**EXERCISE DIRECTIONS:**
Output only the lines below that start at the line containing "let key := s.x b" and end at the line containing "label rises by", with both ends kept.

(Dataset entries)
◇ ◇ ◇ ◇ ◇

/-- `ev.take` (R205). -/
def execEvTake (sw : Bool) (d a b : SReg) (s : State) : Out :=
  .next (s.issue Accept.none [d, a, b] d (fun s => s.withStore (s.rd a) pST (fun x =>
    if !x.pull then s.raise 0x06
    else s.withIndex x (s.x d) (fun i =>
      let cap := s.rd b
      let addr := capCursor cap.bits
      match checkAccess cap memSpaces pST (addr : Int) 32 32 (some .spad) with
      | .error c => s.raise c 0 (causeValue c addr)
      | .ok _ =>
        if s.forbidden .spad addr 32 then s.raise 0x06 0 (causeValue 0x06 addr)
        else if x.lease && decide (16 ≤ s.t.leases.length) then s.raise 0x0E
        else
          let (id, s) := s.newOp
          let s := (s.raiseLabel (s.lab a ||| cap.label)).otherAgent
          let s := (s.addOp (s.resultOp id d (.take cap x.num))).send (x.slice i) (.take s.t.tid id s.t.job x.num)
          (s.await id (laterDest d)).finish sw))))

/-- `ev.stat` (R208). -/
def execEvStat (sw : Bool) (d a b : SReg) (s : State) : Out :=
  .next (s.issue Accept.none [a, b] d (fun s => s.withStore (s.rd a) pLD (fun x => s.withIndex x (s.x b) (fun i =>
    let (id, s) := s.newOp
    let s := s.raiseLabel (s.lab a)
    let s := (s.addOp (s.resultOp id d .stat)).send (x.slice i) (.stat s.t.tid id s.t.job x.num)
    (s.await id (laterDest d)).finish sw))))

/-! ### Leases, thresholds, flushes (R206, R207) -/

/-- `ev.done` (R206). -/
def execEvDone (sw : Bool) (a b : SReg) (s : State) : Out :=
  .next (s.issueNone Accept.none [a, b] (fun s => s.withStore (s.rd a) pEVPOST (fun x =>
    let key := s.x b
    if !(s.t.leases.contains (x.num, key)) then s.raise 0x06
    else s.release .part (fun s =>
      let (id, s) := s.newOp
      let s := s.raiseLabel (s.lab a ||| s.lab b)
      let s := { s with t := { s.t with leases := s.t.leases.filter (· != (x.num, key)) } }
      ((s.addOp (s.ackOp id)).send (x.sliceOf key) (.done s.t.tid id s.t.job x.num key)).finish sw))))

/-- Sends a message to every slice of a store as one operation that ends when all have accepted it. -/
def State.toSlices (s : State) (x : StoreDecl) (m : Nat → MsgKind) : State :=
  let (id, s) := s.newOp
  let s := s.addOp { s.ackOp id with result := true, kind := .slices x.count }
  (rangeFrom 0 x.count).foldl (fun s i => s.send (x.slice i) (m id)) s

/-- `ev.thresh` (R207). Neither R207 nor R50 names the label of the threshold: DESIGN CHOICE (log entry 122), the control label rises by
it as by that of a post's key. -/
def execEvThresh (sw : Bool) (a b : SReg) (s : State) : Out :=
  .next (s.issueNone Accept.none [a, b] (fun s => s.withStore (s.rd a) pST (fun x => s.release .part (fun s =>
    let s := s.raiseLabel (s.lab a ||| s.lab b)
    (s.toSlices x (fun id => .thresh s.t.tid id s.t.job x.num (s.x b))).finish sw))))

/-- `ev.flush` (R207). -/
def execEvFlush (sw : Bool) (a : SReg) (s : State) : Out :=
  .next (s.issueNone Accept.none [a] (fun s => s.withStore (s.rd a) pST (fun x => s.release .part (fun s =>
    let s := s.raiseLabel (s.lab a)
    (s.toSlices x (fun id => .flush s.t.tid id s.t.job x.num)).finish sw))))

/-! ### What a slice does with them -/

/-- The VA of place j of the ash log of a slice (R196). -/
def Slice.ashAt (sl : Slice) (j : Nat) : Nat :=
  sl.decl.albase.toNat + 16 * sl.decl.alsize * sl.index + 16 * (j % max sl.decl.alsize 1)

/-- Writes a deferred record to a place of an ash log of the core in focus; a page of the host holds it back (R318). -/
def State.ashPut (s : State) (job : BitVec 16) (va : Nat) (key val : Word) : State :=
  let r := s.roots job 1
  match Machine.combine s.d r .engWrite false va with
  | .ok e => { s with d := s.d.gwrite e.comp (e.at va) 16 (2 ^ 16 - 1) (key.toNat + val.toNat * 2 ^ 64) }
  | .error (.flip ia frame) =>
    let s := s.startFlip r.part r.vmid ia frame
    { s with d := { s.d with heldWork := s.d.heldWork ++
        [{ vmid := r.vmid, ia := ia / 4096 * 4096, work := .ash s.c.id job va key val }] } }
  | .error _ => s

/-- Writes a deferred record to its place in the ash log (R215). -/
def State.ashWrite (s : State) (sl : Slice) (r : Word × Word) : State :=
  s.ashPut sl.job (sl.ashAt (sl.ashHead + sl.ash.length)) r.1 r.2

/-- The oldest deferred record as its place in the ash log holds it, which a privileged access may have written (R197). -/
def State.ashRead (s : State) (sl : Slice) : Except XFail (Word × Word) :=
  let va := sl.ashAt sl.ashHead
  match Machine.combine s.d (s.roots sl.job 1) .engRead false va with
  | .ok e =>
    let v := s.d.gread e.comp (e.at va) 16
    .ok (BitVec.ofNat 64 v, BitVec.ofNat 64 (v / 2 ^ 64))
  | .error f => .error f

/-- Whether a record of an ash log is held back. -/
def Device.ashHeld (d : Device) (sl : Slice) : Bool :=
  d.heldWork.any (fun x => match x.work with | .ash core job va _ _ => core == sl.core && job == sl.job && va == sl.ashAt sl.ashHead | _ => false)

◇ ◇ ◇ ◇ ◇

**RESPONSE BOX:**
    let key := s.x b
    if !(s.t.leases.contains (x.num, key)) then s.raise 0x06
    else s.release .part (fun s =>
      let (id, s) := s.newOp
      let s := s.raiseLabel (s.lab a ||| s.lab b)
      let s := { s with t := { s.t with leases := s.t.leases.filter (· != (x.num, key)) } }
      ((s.addOp (s.ackOp id)).send (x.sliceOf key) (.done s.t.tid id s.t.job x.num key)).finish sw))))

/-- Sends a message to every slice of a store as one operation that ends when all have accepted it. -/
def State.toSlices (s : State) (x : StoreDecl) (m : Nat → MsgKind) : State :=
  let (id, s) := s.newOp
  let s := s.addOp { s.ackOp id with result := true, kind := .slices x.count }
  (rangeFrom 0 x.count).foldl (fun s i => s.send (x.slice i) (m id)) s

/-- `ev.thresh` (R207). Neither R207 nor R50 names the label of the threshold: DESIGN CHOICE (log entry 122), the control label rises by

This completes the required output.